Transcribe the material from its first line onward, ending with the line that contains "1, 0 => none" and adding nothing beyond it.

(Source records)
+ + + +
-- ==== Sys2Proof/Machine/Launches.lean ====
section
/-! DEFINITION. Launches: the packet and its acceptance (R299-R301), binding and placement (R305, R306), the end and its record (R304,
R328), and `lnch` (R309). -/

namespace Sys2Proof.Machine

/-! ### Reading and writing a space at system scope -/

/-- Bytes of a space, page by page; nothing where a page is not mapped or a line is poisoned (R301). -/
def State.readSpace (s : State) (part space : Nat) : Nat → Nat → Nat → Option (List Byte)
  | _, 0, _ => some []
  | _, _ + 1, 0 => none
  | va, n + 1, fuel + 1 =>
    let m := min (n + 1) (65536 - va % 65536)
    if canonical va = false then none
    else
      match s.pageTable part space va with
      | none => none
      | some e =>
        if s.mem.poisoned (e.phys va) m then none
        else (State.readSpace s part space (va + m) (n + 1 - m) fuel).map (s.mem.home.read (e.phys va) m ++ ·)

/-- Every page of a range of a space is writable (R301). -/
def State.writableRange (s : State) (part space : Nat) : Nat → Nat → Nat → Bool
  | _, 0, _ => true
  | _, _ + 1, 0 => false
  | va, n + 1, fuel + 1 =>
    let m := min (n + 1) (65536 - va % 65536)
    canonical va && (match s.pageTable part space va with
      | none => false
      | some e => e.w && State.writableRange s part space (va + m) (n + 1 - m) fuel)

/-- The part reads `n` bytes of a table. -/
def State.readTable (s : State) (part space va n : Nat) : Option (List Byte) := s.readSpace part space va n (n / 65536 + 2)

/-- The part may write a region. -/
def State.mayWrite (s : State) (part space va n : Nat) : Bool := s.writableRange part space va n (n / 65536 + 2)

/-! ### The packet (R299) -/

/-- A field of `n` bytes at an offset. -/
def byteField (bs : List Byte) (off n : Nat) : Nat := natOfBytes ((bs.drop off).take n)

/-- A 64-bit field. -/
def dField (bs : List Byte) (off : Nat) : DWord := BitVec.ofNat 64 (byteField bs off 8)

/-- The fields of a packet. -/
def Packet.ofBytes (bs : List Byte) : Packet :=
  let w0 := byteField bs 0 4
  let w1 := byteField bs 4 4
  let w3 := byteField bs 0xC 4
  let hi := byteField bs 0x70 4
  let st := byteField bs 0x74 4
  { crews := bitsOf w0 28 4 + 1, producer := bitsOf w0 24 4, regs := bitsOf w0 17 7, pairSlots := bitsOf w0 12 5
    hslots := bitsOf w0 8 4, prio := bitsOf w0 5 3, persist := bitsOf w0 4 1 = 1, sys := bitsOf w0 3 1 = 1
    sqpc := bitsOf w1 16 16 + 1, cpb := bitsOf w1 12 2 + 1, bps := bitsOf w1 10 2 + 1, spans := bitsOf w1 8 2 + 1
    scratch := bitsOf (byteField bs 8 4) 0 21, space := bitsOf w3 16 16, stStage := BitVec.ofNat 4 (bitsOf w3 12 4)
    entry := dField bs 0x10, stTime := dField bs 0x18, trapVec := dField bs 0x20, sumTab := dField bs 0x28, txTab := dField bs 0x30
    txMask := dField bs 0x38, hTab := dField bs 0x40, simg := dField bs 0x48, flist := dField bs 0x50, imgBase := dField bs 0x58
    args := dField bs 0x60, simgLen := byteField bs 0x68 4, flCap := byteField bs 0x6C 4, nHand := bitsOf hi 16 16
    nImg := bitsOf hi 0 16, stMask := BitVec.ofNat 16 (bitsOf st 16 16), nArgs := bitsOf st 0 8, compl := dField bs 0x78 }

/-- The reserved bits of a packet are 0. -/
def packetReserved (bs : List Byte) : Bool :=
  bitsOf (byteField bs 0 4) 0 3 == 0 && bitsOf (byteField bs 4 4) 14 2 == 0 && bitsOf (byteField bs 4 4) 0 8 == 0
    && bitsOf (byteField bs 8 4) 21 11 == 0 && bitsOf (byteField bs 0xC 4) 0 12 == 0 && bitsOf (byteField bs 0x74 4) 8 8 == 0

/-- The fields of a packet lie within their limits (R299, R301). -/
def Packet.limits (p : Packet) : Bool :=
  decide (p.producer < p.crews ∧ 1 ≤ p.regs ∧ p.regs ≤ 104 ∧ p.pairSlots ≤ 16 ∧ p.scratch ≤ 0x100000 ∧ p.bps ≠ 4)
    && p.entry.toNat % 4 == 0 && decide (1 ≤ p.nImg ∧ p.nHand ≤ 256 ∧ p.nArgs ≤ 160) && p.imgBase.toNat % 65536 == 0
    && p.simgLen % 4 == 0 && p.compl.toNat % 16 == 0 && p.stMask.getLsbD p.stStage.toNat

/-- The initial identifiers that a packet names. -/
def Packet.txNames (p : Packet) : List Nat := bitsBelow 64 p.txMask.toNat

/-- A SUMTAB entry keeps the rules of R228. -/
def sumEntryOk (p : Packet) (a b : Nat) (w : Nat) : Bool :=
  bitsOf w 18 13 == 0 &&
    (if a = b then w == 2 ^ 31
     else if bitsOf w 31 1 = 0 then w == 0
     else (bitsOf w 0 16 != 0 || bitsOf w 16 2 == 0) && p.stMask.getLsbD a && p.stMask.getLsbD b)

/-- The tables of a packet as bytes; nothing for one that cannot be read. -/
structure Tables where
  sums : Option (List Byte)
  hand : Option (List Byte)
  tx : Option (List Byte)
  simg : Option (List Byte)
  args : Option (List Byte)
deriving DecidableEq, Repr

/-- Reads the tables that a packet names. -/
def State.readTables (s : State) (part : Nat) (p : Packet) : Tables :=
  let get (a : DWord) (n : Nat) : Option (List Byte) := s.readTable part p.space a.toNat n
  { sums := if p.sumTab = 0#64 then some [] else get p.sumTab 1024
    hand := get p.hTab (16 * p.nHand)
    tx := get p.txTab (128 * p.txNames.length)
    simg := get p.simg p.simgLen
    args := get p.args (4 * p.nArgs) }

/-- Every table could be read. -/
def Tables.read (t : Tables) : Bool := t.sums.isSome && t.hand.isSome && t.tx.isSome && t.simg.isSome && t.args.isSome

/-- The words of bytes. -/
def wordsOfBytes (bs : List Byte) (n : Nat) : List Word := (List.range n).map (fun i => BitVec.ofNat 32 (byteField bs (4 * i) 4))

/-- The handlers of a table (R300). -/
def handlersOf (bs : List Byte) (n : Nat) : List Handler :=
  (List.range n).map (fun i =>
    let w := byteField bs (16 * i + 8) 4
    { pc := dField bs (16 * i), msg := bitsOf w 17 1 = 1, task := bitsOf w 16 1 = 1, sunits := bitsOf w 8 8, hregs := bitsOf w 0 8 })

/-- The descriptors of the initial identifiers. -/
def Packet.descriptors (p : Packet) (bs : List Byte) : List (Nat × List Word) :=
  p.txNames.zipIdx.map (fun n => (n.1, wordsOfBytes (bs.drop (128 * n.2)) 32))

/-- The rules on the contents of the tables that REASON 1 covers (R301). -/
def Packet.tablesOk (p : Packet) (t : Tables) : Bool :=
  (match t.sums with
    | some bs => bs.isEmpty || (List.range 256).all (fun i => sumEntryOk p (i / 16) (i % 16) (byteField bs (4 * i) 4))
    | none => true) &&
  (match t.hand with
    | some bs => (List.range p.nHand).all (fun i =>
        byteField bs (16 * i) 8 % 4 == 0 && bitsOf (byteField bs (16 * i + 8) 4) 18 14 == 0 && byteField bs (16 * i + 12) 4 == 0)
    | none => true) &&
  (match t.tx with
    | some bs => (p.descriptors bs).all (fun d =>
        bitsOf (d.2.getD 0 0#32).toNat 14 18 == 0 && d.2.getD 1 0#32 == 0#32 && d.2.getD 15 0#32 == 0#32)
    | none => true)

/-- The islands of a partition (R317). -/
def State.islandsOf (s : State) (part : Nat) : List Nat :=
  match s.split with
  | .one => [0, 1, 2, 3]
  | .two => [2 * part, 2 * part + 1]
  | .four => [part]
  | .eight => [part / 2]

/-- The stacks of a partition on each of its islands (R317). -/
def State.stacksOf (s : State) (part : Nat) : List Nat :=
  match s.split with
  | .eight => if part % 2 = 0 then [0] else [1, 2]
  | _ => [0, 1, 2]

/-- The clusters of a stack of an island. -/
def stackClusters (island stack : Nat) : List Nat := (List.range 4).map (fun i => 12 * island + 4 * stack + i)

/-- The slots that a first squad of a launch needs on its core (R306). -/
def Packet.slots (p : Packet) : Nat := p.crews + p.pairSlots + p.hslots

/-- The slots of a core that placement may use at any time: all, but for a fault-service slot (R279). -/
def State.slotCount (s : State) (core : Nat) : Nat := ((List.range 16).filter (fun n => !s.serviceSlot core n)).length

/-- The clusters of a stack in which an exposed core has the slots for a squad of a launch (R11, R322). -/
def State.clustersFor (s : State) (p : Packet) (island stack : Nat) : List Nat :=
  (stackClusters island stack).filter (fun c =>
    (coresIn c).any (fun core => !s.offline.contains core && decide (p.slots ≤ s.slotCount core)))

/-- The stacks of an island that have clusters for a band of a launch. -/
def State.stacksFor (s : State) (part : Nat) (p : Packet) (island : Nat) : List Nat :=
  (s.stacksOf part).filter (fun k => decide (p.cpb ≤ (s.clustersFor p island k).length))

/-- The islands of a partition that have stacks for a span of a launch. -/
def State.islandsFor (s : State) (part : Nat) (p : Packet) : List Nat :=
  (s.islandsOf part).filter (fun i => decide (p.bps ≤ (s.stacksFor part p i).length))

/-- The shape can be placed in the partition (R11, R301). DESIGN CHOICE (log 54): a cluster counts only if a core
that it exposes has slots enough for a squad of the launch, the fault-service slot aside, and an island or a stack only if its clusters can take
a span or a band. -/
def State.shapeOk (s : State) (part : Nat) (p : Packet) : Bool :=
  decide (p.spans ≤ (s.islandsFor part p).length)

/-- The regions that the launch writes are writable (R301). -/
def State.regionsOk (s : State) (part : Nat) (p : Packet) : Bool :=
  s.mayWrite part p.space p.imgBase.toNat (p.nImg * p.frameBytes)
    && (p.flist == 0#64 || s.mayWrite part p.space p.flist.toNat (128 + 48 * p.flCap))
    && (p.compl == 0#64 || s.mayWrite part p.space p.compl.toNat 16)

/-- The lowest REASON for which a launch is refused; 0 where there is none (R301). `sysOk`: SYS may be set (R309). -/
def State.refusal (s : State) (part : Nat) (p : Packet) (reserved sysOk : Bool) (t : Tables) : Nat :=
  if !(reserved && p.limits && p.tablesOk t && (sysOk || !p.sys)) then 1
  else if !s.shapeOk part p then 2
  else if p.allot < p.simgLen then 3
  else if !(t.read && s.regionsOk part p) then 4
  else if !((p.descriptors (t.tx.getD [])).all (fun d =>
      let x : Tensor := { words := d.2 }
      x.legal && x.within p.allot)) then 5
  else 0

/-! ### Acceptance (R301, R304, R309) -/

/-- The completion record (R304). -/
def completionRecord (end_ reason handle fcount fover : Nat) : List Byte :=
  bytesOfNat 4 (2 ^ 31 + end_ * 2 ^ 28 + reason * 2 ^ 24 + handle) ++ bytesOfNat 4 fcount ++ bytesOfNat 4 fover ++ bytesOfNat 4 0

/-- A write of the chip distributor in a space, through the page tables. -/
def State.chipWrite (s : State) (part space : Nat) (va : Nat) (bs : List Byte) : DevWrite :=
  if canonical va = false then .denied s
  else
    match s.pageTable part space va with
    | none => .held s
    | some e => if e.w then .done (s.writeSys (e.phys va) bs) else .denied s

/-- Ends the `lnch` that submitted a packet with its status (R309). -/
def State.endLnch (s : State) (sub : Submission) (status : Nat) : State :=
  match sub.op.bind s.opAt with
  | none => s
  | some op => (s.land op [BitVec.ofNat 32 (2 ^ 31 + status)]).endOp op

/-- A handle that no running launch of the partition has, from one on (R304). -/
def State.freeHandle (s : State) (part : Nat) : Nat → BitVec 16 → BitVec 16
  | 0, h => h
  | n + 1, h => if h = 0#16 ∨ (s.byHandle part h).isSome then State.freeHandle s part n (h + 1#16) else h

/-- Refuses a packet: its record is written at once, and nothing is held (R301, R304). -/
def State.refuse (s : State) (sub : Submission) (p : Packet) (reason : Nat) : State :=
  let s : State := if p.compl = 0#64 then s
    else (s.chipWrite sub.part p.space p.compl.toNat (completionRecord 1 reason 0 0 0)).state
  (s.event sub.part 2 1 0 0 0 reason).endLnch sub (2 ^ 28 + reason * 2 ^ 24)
+ + + +
(Result for this task)
-- ==== Sys2Proof/Machine/Launches.lean ====
section
/-! DEFINITION. Launches: the packet and its acceptance (R299-R301), binding and placement (R305, R306), the end and its record (R304,
R328), and `lnch` (R309). -/

namespace Sys2Proof.Machine

/-! ### Reading and writing a space at system scope -/

/-- Bytes of a space, page by page; nothing where a page is not mapped or a line is poisoned (R301). -/
def State.readSpace (s : State) (part space : Nat) : Nat → Nat → Nat → Option (List Byte)
  | _, 0, _ => some []
  | _, _ + 1, 0 => none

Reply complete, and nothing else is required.